_Exercise_.
In the listing that follows, find the lines with the string "queued" and report how many there are, without commentary.

_Dataset_.
-- ==== Sys2Proof/Safety.lean ====
section
/-! DEFINITION. The terms in which statements about the part are made: when a request reaches its owning block, what
it leaves on its line, which parts of the state an event leaves alone, and the laws that every step keeps. -/

namespace Sys2Proof.Machine

/-! ## Requests -/

/-- A unicast request on a line reaches its dispatch: the part is not halted and the line's buffer is empty (R152,
R163). -/
def Part.listens (p : Part) (h : ReqHdr) : Prop :=
  p.halted = false ∧ h.broadcast = false ∧ (p.line h.line).buffer = none

/-- A unicast request of the right length reaches its owning block (R164, for the kinds that both lines carry). -/
def Part.takes (p : Part) (h : ReqHdr) (length : Nat) : Prop := p.listens h ∧ h.bodyLen = length

/-- A request that changes custody, vehicles, contracts, settings or the clock is not turned away by the start-up or a
service hold (R155, R170). -/
def Part.commands (p : Part) (h : ReqHdr) (length : Nat) : Prop :=
  p.takes h length ∧ p.isReady = true ∧ p.heldOff h.line = false

/-- The part as its owning block finds it: the request stands in its line's buffer, and a standing hold's timer has
started again where the request came on the service line (R163, R170). -/
def Part.received (p : Part) (c : Instr) (h : ReqHdr) : Part := (p.hear h.line).buffered h.line c

/-- A part with the reply to a request on its line (R165). -/
def Part.answered (p q : Part) (h : ReqHdr) (kind : Byte) (r : Reply) : Part :=
  q.reply h.line { address := p.replyAddress h.line, kind := kind, tag := h.tag, reply := r }

/-- The machine after a request that changes nothing but its line: it has been received, and its reply stands. -/
def State.answering (s : State) (c : Instr) (h : ReqHdr) (kind : Byte) (r : Reply) : State :=
  { s with part := s.part.answered (s.part.received c h) h kind r }

/-- The reply that stands on a request's line after its handling (R165). -/
def Part.replyOn (p : Part) (h : ReqHdr) : Option Reply := (p.line h.line).reply.map (·.reply)

/-- A reply that refuses its request (R165). -/
def Reply.refuses : Reply → Bool
  | .done _ => false
  | .accepted _ => false
  | _ => true

/-! ## Frames -/

/-- The fleet, the contracts, the chute and the lateness engine are as before. -/
def Part.sameTables (p q : Part) : Prop :=
  q.fleet = p.fleet ∧ q.book = p.book ∧ q.chute = p.chute ∧ q.late = p.late

/-- The supply and the uptime are as before. -/
def Part.sameSupply (p q : Part) : Prop := q.supply = p.supply ∧ q.uptime = p.uptime

/-- The columns and the release scheduler are as before. -/
def Part.sameCabinet (p q : Part) : Prop := q.columns = p.columns ∧ q.sched = p.sched

/-- Every slot is as before, with its record and its pins. -/
def Part.sameSlots (p q : Part) : Prop := ∀ x : SlotId, q.slot x = p.slot x

/-- Notices of these bodies are queued, in this order among what is queued; where the queue loses a notice nothing is said
(R166, R169). -/
def Part.reports (p q : Part) (bodies : List NoticeBody) : Prop :=
  q.lines.flags.noticesLost = false →
    ∃ new, q.lines.notices = p.lines.notices ++ new ∧ bodies.Sublist (new.map (·.body))

/-- No notice of this kind is queued (R166). -/
def Part.silentOn (p q : Part) (kind : NoticeBody → Prop) : Prop :=
  ∀ n ∈ q.lines.notices, kind n.body → n ∈ p.lines.notices

/-- No column is about to enter RUNNING: a settling moves no column and makes no selection (R19). -/
def Part.quiet (p : Part) : Prop :=
  ∀ c : ColId, (p.column c).engine = .reconciling → (p.column c).unreconciled ≠ []

/-- An active alarm of a kind stands for a subject (R134, R137). -/
def Part.alarmStands (p : Part) (k : AlarmKind) (x : Subject) : Prop :=
  ∃ a ∈ p.alarm.list, a.kind = k ∧ a.subject = x ∧ (a.state = .activeUnacked ∨ a.state = .activeAcked)

/-- No active alarm of a kind is the record of a subject (R134, R139). -/
def Part.alarmOver (p : Part) (k : AlarmKind) (x : Subject) : Prop :=
  ∀ a ∈ p.alarm.list, a.kind = k → a.subject = x → a.state ≠ .activeUnacked ∧ a.state ≠ .activeAcked

/-- No two alarm records share a number, and no two share kind and subject; the list holds at most 48 (R134, R135). -/
def Part.alarmsDistinct (p : Part) : Prop :=
  (p.alarm.list.map (·.number)).Nodup ∧ (p.alarm.list.map fun a => (a.kind, a.subject)).Nodup ∧
  p.alarm.list.length ≤ 48

/-- The alarm records are distinct and there is room for at least one more. -/
def Part.alarmRoom (p : Part) : Prop := p.alarmsDistinct ∧ p.alarm.list.length < 48

/-- The numbers of the live requests, in queue order. -/
def Part.liveNumbers (p : Part) : List Nat := p.sched.queue.map (·.number)

/-- A number given in turn: the first after the last one given, going on from the greatest to 1, that is not in use
(R57, R105, R135). -/
def nextFree (greatest last : Nat) (used : List Nat) (n : Nat) : Prop :=
  ∃ k, n = (last + k) % greatest + 1 ∧ n ∉ used ∧ ∀ j < k, (last + j) % greatest + 1 ∈ used

/-- The rank of a request at the current uptime: STAFF 0, PRIORITY and aged STANDARD 1, STANDARD 2 (R64). -/
def Part.selectionRank (p : Part) (r : Release) : Nat :=
  if r.cls = .staff then 0
  else if r.cls = .priority ∨ r.submit + p.late.settings.aging * 1000 ≤ p.uptime then 1
  else 2

/-- The budget of a mode: strike allowance, strike window in milliseconds, hold limit and worst rank started (R62). -/
def budgetOf : Mode → Nat × Ms × Nat × Nat
  | .mains => (4, 2000, 6, 2)
  | .reserve => (1, 5000, 2, 1)
  | .lowReserve => (1, 5000, 1, 0)

/-- The conditions of R61, written out: the request waits, its column is RUNNING and free of releases and of latches on
their way, hold limit, strike allowance and class of the mode in force allow one more, its vehicle carries no hold, and no
service hold stands against it. -/
def Part.mayStart (p : Part) (r : Release) : Prop :=
  let (allowance, window, holdLimit, worst) := budgetOf p.supply.mode
  r.phase = .waiting ∧ (p.column r.slot.col).engine = .running ∧
  (∀ q ∈ p.sched.queue, q.phase ≠ .waiting → q.slot.col ≠ r.slot.col) ∧
  (∀ (i : PosId) (l : Latch), (p.engine ⟨r.slot.col, i⟩).latch = some l → ∃ since, l = .closed since) ∧
  (p.sched.queue.filter fun q => decide (q.phase ≠ .waiting)).length < holdLimit ∧
  (p.sched.strikes.filter fun k => decide (p.uptime < k.charged + window)).length < allowance ∧
  p.selectionRank r ≤ worst ∧
  (∀ unit v, r.target.unit = some unit → p.findUnit unit = some v → v.hold = none) ∧
  (p.lines.holdUntil = none ∨ r.origin = .service)

/-- No request of the queue may be started: what every selection leaves (R60). -/
def Part.noneMayStart (p : Part) : Prop := ∀ r ∈ p.sched.queue, ¬ p.mayStart r

/-- A request may be started and is before every other one that may: better rank, then earlier submit time, then earlier
acceptance (R64). -/
def Part.isBest (p : Part) (r : Release) : Prop :=
  p.mayStart r ∧ ∃ pre post, p.sched.queue = pre ++ r :: post ∧
  (∀ q ∈ pre, p.mayStart q → p.selectionRank r < p.selectionRank q ∨
    (p.selectionRank r = p.selectionRank q ∧ r.submit < q.submit)) ∧
  ∀ q ∈ post, p.mayStart q → p.selectionRank r < p.selectionRank q ∨
    (p.selectionRank r = p.selectionRank q ∧ r.submit ≤ q.submit)

/-- A read of a position is pending or in progress (R25). -/
def Column.readStands (col : Column) (pos : PosId) : Prop :=
  (∃ r ∈ col.readList, r.pos = pos) ∨ ∃ rd, col.reader = some rd ∧ rd.pos = pos

/-- A read of a position with a purpose is pending or in progress, or the read in progress serves it (R25, R26). -/
def Column.readServes (col : Column) (pos : PosId) (x : Purpose) : Prop :=
  (∃ r ∈ col.readList, r.pos = pos ∧ r.purpose = x) ∨
  ∃ rd, col.reader = some rd ∧ rd.pos = pos ∧ (rd.purpose = x ∨ x ∈ rd.also)

/-- A request of the part before is selected in the part after, at the uptime there, with a strike charged. For a vehicle
it is VERIFYING, the HELD record of its slot RELEASING with the kind, and a read of the slot stands, which serves VERIFY
unless an ARRIVAL or RECHECK request stood; for a slot it is OPEN at once, its latch struck, and a read of the slot in
progress is back on the list (R28, R36, R65, R66, R69). -/
def Part.selected (p q : Part) (r : Release) : Prop :=
  let now := q.uptime
  let col := p.column r.slot.col
  let after := q.column r.slot.col
  ⟨now, false⟩ ∈ q.sched.strikes ∧
  (∀ kind, r.target.vehicleKind = some kind →
    (q.findRelease r.number).map (·.phase) = some (.verifying now) ∧
    (∀ tag unit m f, p.custody r.slot = .held tag unit m f → q.custody r.slot = .releasing tag unit m kind f) ∧
    after.readStands r.slot.pos ∧
    ((∀ x ∈ col.readList, x.pos = r.slot.pos → x.purpose = .verify ∨ x.purpose = .audit) →
      after.readServes r.slot.pos .verify)) ∧
  (r.target = .staffSlot →
    (q.findRelease r.number).map (·.phase) = some (.opened now now (now + p.late.settings.window * 1000) false) ∧
    (∀ since, (p.engine r.slot).latch = some (.closed since) → (q.engine r.slot).latch = some (.striking now)) ∧
    q.custody r.slot = p.custody r.slot ∧
    ∀ rd, col.reader = some rd → rd.pos = r.slot.pos →
      ⟨rd.pos, rd.purpose⟩ ∈ after.readList ∧ ∀ other, after.reader = some other → other.pos ≠ rd.pos)

/-- The audit of a RUNNING column follows the mode and the setting. It runs in MAINS with the setting on: its timer starts
5 s ahead, or goes on. Else its timer stops; where it ran, its AUDIT requests are gone, the pointer stands before the
earliest-placed of them, the other requests stay unless their release has ended, and an audit read in progress goes on
unless a STAFF_SLOT release of its slot has been selected (R28, R37, R39; of the class STAFF, as every one is, R55). -/
def Part.auditFollows (p q : Part) (c : ColId) : Prop :=
  let col := p.column c
  let after := q.column c
  let runs : Prop := q.supply.mode = .mains ∧ q.late.settings.audit = true
  let goesOn (pos : PosId) : Prop :=
    ∀ r ∈ p.sched.queue, r.slot = ⟨c, pos⟩ → ∃ r' ∈ q.sched.queue, r'.number = r.number
  (runs → after.auditNext = some (col.auditNext.getD (q.uptime + 5000)) ∧ after.auditPointer = col.auditPointer) ∧
  (¬ runs → after.auditNext = none ∧
    (col.auditNext = none ∨ (∀ r ∈ col.readList, r.purpose ≠ .audit) → after.auditPointer = col.auditPointer) ∧
    (col.auditNext ≠ none →
      (∀ pre r post, col.readList = pre ++ r :: post → (∀ x ∈ pre, x.purpose ≠ .audit) → r.purpose = .audit →
        after.auditPointer = r.pos - 1) ∧
      (∀ r ∈ col.readList, r.purpose = .audit → (∀ rd, col.reader = some rd → rd.pos ≠ r.pos) →
        ⟨r.pos, .audit⟩ ∉ after.readList) ∧
      ((col.readList.map (·.pos)).Nodup → ∀ r ∈ col.readList, r.purpose ≠ .audit → goesOn r.pos →
        after.readServes r.pos r.purpose) ∧
      (∀ rd, col.reader = some rd → rd.purpose = .audit →
        (∃ rd', after.reader = some rd' ∧ rd'.pos = rd.pos ∧ rd'.purpose = .audit ∧ rd'.attempt = rd.attempt) ∨
        (∃ r ∈ p.sched.queue, r.target = .staffSlot ∧ r.cls ≠ .staff) ∨
        ∃ r ∈ q.sched.queue, r.target = .staffSlot ∧ r.slot = ⟨c, rd.pos⟩ ∧ r.isOpen = true)))

/-- The uptime after a timed event whose moment is `t`: the event may come late, never early. -/
def Part.timeAt (p : Part) (t : Ms) : Ms := max p.uptime t

/-! ## Laws that every step keeps -/

/-- The staff outputs and the attention line follow the alarm list and the notice queue (R146, R168), and are released
while the part is halted (R152). -/
def Part.signalsFollow (p : Part) : Prop :=
  p.alarm.buzzer = (!p.halted && p.alarm.wantsBuzzer) ∧
  p.alarm.staffLamp = (!p.halted && p.alarm.wantsLamp) ∧
  p.lines.attention = (!p.halted && (p.alarm.wantsLamp || !p.lines.notices.isEmpty))

/-- The capacities of the collections (R40, R56, R57, R80, R92, R134, R166). -/
def Part.withinCapacities (p : Part) : Prop :=
  p.fleet.length ≤ 512 ∧ p.book.contracts.length ≤ 384 ∧ p.book.ring.length ≤ 64 ∧ p.sched.queue.length ≤ 16 ∧
  p.sched.ended.length ≤ 16 ∧ p.alarm.list.length ≤ 48 ∧ p.lines.notices.length ≤ 32

/-- The releases VERIFYING or OPEN are within the hold limit of the mode in force and at most one to a column (R61), the
live requests carry different numbers (R57), a VERIFYING one is for a vehicle: STAFF_SLOT opens at once (R65, R69), and
every STAFF_SLOT request is of the class STAFF (R55). -/
def Part.withinBudget (p : Part) : Prop :=
  p.sched.inFlight ≤ p.supply.mode.holdLimit ∧ p.liveNumbers.Nodup ∧ p.sched.queue.length ≤ 16 ∧
  (∀ r ∈ p.sched.queue, ∀ q ∈ p.sched.queue, r.inFlight = true → q.inFlight = true → r.slot.col = q.slot.col →
    r.number = q.number) ∧
  (∀ r ∈ p.sched.queue, r.isVerifying = true → r.target ≠ .staffSlot) ∧
  ∀ r ∈ p.sched.queue, r.target = .staffSlot → r.cls = .staff

/-- The chute log and the in-chute count are within their bounds, and no drop is being read while either is reached
(R104, R110). -/
def Part.chuteWithin (p : Part) : Prop :=
  p.chute.log.length ≤ 96 ∧ (p.chute.log.filter fun e => e.place == .inChute).length ≤ 64 ∧
  (∀ d x, p.chute.drop = some d → d.reading = some x →
    p.chute.log.length < 96 ∧ (p.chute.log.filter fun e => e.place == .inChute).length < 64)

/-- A start-up that has yet to record a fob in the pocket at a full chute: the one case in which the third row of R115
passes a bound of R110 (log entry 35). -/
def Part.unrecordedAtBound (p : Part) : Prop :=
  p.inStartUp = true ∧ p.chute.bounded = true ∧ p.chute.pocketFob = true ∧
  ∀ e ∈ p.chute.log, p.chute.pocketEntry ≠ some e.number

/-- The flap is locked and no drop is in progress while the part is not ready; while it is, the flap is locked exactly
while a bound is reached (R104, R110, R115). -/
def Part.flapFollows (p : Part) : Prop :=
  p.chute.flapLocked = (!p.isReady || p.chute.bounded) ∧ (p.isReady = false → p.chute.drop = none)

/-- The settings lie in their ranges (R120). -/
def Settings.inRange (st : Settings) : Prop :=
  st.grace ≤ 180 ∧ st.prewarn ≤ 240 ∧ st.grace + 1 ≤ st.t2 ∧ st.t2 ≤ 10080 ∧ st.t2 + 1 ≤ st.t3 ∧ st.t3 ≤ 20160 ∧
  5 ≤ st.window ∧ st.window ≤ 60 ∧ 10 ≤ st.aging ∧ st.aging ≤ 600

/-- The latch-fault flag is never set without the out-of-service flag (R2). -/
def Part.flagsAgree (p : Part) : Prop :=
  ∀ s : SlotId, (p.record s).latchFault = true → (p.record s).outOfService = true

/-- Unit numbers, tag IDs, home slots and contract numbers are each carried once (R40, R49, R80). -/
def Part.tablesDistinct (p : Part) : Prop :=
  (p.fleet.map (·.unit)).Nodup ∧ (p.fleet.map (·.tag)).Nodup ∧ (p.fleet.filterMap (·.home)).Nodup ∧
  (p.book.contracts.map (·.number)).Nodup

/-- No charge lies above 16,777,215 cents, a PENDING contract and a contract below level LATE are charged nothing
(R79, R125). -/
def Part.chargesLawful (p : Part) : Prop :=
  (∀ c ∈ p.book.contracts, c.charge ≤ 16777215 ∧
    ((∀ l, c.level = some l → l.rank < Level.late.rank) → c.charge = 0)) ∧
  ∀ r ∈ p.book.ring, r.charge ≤ 16777215 ∧ (r.level.rank < Level.late.rank → r.charge = 0)

/-- The records are lawful: the laws above, and no contract is open while the clock is UNSET (R117). -/
def Part.recordsLawful (p : Part) : Prop :=
  p.late.settings.inRange ∧ p.flagsAgree ∧ p.tablesDistinct ∧ p.alarmsDistinct ∧ p.chargesLawful ∧
  (p.late.clock = .unset → p.book.contracts = [])

end Sys2Proof.Machine
end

_Result below_.
2